======== Records to process

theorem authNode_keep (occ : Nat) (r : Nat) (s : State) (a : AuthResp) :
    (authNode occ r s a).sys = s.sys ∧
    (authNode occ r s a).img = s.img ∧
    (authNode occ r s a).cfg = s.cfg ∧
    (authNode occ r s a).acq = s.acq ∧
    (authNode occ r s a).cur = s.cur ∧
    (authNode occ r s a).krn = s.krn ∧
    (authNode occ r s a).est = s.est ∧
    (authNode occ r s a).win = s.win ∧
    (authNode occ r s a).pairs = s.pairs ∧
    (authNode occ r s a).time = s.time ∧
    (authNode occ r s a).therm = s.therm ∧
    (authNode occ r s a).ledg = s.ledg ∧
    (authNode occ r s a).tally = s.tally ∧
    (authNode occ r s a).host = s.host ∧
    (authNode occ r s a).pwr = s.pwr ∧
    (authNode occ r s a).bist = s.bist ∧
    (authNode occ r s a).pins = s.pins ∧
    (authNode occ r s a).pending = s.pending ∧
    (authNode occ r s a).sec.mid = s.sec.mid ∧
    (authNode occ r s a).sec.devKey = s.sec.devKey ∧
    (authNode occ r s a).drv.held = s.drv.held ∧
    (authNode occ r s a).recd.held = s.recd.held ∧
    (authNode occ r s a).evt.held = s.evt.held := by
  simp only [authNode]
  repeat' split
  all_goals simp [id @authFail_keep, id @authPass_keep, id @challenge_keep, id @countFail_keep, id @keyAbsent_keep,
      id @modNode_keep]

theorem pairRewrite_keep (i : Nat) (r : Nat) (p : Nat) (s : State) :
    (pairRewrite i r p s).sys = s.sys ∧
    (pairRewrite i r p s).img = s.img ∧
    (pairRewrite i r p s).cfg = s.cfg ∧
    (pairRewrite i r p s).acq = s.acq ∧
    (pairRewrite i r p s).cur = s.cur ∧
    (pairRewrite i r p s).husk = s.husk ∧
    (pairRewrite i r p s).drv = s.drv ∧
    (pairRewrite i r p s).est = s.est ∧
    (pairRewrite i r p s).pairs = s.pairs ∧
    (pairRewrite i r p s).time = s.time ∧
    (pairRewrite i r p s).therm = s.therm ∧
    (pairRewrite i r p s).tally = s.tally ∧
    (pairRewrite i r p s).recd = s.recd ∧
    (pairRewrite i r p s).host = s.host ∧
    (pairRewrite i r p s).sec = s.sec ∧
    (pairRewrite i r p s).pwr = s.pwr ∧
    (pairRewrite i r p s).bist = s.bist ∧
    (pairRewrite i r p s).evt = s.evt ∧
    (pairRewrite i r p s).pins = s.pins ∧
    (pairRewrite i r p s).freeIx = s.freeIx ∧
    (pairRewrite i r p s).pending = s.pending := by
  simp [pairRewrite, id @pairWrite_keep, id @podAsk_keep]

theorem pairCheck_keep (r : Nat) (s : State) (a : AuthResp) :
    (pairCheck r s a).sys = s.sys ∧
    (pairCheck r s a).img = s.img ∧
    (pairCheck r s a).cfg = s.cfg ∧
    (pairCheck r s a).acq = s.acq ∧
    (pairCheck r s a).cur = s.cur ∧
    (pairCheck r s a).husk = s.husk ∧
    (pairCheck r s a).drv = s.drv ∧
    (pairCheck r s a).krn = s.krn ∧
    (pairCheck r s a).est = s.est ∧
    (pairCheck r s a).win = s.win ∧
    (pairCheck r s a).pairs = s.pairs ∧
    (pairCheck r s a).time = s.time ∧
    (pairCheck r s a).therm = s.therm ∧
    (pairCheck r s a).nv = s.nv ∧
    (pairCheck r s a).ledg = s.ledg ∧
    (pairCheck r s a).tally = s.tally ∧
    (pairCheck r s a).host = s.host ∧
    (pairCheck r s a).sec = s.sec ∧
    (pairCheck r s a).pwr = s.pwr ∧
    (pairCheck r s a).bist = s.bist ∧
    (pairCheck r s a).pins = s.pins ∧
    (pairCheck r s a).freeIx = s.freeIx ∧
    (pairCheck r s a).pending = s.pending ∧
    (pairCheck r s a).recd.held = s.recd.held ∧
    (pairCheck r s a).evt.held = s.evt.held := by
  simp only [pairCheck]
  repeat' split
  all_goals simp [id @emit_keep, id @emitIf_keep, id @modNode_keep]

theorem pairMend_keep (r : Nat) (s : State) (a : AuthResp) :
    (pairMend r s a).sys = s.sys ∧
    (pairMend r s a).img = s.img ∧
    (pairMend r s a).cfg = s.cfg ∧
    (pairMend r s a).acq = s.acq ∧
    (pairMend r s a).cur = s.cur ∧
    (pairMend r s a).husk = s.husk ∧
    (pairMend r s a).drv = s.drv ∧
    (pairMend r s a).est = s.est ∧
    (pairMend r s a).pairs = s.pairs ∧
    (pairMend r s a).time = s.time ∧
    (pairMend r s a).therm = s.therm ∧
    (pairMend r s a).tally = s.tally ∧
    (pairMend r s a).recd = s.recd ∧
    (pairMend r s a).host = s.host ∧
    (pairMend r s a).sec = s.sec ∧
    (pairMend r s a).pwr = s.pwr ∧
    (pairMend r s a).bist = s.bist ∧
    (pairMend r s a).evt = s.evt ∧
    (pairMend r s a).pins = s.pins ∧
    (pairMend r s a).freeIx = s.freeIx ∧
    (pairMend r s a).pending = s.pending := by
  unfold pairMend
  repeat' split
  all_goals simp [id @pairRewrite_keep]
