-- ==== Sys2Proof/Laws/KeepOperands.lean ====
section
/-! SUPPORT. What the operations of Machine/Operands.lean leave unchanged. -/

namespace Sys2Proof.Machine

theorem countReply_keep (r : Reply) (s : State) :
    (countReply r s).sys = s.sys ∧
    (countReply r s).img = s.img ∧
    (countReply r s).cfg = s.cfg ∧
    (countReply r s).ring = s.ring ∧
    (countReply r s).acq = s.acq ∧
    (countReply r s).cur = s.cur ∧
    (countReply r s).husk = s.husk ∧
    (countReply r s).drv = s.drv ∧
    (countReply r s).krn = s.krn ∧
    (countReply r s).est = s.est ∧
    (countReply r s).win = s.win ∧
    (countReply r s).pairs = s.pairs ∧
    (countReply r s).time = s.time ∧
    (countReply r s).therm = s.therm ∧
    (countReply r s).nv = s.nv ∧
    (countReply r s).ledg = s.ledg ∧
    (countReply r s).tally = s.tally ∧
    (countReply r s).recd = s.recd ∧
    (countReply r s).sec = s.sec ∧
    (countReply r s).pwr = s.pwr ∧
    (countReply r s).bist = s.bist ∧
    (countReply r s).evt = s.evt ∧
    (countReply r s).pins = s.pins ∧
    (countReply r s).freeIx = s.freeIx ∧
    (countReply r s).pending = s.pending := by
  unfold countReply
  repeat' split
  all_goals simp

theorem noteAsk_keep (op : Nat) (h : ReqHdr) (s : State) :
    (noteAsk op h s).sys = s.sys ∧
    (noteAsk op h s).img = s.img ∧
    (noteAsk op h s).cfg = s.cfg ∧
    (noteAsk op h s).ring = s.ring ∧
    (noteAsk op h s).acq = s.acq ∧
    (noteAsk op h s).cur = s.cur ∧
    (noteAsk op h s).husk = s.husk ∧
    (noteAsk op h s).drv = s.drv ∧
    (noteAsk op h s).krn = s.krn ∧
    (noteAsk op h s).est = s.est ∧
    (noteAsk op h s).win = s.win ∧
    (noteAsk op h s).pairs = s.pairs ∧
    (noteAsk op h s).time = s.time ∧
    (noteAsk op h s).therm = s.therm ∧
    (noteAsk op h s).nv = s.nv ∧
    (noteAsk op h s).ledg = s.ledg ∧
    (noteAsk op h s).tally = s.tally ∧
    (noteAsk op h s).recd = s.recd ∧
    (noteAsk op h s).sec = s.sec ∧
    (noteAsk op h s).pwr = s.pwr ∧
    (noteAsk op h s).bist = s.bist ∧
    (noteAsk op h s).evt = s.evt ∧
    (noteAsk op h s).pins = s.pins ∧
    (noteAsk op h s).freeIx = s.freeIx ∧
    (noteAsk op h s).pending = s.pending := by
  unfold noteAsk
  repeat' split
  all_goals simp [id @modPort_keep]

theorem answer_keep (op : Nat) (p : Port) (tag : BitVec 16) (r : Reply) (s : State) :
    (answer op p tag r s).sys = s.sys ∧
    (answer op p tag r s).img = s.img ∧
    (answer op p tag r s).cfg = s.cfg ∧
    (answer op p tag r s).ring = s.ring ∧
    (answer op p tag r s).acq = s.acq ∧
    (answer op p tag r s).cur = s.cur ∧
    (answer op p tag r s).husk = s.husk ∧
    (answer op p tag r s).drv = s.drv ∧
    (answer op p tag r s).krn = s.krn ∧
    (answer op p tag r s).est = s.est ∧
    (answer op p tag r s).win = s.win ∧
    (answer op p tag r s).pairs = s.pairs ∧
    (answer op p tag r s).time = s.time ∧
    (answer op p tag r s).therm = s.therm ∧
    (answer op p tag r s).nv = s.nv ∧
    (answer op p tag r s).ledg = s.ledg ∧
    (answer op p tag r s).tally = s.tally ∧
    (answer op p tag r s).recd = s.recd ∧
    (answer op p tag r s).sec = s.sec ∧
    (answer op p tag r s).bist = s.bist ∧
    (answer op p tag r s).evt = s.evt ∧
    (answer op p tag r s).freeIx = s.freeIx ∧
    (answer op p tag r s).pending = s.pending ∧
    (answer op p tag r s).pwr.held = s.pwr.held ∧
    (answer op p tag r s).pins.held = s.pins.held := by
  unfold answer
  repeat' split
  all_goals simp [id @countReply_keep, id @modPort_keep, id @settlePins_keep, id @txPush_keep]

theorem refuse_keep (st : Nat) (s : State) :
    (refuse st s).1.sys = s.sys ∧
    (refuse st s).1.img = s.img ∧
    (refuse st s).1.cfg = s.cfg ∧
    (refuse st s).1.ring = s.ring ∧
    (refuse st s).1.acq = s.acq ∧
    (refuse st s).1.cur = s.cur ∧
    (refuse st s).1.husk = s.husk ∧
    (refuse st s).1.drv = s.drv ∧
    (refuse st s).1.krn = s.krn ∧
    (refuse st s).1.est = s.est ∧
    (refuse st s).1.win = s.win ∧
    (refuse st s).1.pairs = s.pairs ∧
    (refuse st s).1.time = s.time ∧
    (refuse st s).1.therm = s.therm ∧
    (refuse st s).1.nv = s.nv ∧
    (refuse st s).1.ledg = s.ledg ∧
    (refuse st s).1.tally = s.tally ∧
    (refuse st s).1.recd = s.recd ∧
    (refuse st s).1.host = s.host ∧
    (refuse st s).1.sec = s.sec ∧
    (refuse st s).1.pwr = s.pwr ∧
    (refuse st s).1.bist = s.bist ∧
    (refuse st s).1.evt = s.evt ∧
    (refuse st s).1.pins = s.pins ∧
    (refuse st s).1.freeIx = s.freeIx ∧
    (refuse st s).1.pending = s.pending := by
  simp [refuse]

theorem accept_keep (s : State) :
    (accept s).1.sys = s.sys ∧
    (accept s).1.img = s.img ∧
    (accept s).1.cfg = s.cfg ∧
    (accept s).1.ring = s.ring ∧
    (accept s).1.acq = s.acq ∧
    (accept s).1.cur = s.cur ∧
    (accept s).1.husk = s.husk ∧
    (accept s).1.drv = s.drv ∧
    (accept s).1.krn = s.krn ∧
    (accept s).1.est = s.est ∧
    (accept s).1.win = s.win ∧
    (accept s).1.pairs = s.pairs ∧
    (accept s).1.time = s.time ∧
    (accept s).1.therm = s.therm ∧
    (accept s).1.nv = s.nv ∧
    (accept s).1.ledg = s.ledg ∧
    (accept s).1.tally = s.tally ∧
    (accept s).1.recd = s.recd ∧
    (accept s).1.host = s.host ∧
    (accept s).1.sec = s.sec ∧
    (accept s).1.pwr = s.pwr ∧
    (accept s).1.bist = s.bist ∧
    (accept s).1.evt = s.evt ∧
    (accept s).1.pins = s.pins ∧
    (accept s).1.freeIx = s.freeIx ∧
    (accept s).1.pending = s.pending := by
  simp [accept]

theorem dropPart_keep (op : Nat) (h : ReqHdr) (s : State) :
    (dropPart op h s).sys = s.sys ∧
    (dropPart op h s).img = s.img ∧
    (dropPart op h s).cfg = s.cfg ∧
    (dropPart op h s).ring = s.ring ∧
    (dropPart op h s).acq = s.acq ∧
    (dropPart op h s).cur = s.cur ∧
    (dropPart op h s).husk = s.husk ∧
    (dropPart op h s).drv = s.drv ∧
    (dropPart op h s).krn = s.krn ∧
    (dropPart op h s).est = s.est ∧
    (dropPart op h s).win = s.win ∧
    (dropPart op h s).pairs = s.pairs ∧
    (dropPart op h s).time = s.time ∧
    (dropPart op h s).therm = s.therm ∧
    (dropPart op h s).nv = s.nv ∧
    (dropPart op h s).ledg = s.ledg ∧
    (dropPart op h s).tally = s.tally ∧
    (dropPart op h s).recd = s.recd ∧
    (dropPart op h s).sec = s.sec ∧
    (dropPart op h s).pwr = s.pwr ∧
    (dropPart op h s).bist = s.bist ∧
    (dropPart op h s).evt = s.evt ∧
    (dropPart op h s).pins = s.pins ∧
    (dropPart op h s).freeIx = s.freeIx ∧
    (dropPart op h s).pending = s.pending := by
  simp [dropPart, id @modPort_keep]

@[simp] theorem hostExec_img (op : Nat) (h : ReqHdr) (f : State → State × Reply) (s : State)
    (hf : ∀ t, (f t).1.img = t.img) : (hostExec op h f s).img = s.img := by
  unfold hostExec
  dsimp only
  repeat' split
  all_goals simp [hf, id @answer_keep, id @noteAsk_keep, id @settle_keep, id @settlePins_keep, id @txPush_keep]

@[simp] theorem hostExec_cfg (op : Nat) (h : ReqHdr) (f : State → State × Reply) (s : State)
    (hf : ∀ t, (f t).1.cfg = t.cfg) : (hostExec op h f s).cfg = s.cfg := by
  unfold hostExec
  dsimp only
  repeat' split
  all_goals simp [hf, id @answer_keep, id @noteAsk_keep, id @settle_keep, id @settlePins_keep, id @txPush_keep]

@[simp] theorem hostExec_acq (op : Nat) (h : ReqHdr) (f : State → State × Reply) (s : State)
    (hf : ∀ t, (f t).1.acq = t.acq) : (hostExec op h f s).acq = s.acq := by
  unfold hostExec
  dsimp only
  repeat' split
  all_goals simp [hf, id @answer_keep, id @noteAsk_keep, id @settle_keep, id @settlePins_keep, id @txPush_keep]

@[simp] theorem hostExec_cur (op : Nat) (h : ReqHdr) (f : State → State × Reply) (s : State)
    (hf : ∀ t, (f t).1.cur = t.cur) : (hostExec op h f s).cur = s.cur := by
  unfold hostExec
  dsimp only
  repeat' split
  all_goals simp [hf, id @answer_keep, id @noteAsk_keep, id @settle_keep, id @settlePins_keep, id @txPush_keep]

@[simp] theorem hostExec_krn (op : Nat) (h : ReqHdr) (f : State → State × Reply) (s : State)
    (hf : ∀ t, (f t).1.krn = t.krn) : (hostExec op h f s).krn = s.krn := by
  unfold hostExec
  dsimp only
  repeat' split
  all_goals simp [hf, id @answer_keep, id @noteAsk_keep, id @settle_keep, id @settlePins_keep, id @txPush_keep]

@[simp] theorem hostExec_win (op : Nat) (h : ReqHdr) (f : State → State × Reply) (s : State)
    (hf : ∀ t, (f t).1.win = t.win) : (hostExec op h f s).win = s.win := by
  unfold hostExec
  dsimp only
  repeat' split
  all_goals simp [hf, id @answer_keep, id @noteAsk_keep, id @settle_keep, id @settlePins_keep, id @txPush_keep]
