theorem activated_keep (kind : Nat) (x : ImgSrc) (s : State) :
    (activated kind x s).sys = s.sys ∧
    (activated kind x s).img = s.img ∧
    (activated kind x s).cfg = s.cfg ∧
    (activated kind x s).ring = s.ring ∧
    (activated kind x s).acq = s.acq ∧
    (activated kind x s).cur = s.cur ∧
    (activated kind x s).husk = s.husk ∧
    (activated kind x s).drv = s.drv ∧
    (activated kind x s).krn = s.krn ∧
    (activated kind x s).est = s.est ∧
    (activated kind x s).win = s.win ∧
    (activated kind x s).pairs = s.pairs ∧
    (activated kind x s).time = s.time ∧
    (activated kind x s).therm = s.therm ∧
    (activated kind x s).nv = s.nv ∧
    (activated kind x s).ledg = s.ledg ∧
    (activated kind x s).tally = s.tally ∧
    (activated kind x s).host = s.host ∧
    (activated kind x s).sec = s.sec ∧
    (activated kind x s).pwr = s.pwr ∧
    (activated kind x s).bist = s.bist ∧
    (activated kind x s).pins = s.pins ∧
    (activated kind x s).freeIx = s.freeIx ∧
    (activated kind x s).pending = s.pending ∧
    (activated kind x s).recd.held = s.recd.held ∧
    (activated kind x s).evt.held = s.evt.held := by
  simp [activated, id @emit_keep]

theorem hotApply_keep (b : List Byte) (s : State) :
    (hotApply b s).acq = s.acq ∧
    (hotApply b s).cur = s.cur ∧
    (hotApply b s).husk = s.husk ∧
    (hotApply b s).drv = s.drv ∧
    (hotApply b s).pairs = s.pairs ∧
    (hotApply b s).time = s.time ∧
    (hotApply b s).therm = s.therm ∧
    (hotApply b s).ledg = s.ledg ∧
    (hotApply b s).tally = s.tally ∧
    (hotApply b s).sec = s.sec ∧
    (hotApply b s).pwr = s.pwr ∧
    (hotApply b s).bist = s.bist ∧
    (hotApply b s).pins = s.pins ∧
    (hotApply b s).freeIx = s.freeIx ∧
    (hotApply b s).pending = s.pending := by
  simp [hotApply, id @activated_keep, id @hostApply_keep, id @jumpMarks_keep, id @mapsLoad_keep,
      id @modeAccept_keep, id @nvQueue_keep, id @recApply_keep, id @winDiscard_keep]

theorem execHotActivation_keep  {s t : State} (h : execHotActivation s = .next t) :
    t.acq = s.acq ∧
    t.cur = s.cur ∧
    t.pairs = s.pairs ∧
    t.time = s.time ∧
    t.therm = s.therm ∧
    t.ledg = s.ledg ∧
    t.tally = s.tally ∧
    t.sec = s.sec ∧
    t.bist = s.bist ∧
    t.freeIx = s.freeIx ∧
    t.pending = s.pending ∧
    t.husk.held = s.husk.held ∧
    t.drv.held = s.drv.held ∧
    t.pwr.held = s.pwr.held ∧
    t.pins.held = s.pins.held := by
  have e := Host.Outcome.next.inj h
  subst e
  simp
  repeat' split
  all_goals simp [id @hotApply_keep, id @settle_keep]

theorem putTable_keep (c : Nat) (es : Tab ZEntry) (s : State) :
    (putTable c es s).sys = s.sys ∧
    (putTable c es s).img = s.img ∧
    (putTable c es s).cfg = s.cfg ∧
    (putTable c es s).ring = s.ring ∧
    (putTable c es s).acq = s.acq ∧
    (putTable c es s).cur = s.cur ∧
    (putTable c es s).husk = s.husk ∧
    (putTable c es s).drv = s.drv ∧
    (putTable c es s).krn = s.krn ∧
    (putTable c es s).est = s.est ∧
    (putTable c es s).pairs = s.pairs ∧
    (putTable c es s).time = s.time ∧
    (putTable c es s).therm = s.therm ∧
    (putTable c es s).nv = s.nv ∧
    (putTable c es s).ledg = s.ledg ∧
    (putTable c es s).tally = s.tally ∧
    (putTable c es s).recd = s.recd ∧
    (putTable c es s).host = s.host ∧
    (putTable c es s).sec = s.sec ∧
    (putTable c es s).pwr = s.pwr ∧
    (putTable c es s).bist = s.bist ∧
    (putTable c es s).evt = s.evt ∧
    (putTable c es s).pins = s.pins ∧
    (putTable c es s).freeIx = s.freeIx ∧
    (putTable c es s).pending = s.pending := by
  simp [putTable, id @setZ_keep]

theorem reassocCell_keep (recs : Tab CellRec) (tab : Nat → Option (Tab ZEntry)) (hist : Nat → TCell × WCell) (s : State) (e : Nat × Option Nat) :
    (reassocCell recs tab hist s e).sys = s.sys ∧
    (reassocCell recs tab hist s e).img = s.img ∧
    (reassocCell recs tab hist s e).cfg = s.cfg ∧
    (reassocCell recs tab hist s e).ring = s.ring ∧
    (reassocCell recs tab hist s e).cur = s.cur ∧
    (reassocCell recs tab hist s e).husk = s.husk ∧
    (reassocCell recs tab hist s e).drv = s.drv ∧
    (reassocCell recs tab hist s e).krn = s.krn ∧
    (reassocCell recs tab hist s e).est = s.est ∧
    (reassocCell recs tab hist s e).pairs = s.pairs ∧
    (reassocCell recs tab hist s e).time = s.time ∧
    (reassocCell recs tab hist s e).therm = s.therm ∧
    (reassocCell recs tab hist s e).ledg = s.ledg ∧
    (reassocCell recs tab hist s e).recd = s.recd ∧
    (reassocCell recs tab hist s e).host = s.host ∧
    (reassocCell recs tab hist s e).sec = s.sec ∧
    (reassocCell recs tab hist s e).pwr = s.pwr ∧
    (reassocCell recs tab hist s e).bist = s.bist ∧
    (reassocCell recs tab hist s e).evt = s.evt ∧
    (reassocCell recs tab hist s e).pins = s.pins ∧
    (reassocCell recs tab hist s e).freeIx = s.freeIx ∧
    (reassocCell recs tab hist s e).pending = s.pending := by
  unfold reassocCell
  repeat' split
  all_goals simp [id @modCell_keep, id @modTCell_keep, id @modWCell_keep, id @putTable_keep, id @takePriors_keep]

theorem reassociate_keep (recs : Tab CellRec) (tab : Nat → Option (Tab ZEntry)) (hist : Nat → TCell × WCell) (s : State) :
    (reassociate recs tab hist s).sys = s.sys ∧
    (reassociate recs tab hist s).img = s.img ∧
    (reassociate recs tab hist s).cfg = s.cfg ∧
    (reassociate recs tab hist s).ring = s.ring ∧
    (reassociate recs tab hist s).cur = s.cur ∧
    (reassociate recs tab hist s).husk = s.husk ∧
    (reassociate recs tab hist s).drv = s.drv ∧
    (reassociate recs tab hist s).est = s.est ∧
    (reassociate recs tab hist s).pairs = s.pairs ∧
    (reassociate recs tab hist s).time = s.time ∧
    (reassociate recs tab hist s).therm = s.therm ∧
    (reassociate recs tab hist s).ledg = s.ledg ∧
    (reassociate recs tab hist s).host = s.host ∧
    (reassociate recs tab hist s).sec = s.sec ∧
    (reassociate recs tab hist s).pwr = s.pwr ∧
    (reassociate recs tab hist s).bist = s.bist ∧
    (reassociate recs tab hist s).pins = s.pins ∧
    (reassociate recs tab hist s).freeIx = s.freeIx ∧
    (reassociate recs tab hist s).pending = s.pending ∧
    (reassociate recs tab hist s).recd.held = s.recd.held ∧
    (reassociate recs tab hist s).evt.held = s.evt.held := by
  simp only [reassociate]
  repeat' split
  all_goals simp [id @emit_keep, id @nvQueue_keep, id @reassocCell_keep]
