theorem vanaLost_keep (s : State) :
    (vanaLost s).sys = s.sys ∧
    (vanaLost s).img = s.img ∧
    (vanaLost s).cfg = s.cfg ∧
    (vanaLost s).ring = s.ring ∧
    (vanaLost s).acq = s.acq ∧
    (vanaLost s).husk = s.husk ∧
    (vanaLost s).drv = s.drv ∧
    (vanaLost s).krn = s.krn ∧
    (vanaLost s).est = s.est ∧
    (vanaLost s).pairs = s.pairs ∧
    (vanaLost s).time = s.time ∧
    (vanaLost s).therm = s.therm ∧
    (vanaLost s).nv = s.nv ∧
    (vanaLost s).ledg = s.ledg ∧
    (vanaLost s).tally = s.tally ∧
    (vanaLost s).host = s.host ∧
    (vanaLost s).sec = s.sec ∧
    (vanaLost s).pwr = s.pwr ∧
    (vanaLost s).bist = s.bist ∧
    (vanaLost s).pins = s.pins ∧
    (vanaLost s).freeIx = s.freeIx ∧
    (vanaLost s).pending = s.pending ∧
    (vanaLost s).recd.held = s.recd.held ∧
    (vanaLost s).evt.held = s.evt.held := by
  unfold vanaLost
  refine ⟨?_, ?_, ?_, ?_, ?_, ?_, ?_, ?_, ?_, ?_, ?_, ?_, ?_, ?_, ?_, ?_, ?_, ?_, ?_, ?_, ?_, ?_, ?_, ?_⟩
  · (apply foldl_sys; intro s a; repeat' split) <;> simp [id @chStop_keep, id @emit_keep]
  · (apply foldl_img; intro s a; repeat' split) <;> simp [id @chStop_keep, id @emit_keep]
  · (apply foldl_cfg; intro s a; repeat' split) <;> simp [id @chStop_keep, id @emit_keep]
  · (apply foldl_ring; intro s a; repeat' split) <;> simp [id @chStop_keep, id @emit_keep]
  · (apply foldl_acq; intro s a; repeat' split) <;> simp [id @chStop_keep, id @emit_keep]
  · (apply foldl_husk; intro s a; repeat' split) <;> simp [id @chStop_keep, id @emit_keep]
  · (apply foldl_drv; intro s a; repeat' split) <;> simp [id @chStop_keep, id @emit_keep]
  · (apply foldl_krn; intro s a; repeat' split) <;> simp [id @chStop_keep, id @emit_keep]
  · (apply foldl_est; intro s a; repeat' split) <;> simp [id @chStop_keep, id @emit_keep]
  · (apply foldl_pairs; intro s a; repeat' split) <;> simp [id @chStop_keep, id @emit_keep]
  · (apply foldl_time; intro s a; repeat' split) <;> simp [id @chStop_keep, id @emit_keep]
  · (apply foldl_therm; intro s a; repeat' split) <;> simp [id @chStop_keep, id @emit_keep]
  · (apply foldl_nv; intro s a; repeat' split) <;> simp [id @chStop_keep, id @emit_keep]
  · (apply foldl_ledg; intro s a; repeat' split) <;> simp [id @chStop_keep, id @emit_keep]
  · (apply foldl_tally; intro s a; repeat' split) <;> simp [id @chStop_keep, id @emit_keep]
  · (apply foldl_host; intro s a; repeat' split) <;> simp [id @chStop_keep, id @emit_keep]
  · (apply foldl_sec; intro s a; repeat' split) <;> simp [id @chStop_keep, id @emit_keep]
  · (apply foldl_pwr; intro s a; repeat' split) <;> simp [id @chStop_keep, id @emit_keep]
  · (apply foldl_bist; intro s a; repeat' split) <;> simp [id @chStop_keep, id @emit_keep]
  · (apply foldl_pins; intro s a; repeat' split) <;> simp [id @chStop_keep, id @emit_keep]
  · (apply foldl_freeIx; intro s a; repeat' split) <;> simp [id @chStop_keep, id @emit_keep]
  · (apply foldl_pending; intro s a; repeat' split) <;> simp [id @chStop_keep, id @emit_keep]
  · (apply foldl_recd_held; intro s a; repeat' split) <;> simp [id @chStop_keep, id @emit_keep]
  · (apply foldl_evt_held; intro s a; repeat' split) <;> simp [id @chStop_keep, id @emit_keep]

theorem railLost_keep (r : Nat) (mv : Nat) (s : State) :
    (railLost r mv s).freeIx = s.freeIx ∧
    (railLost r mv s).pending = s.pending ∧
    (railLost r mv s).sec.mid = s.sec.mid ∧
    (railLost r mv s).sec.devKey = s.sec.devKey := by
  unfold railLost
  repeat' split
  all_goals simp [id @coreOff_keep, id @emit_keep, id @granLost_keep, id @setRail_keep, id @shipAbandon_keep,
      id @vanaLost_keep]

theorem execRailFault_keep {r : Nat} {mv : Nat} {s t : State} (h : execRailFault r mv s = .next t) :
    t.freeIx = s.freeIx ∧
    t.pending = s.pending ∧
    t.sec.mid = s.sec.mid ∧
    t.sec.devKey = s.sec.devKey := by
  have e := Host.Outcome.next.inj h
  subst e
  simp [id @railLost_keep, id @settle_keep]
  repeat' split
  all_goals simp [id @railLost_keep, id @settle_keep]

================

Required action = Go through the records and pull out each line that includes the word "CellRec".

Answer to the exercise =
theorem reassocCell_keep (recs : Tab CellRec) (tab : Nat → Option (Tab ZEntry)) (hist : Nat → TCell × WCell) (s : State) (e : Nat × Option Nat) :
theorem reassociate_keep (recs : Tab CellRec) (tab : Nat → Option (Tab ZEntry)) (hist : Nat → TCell × WCell) (s : State) :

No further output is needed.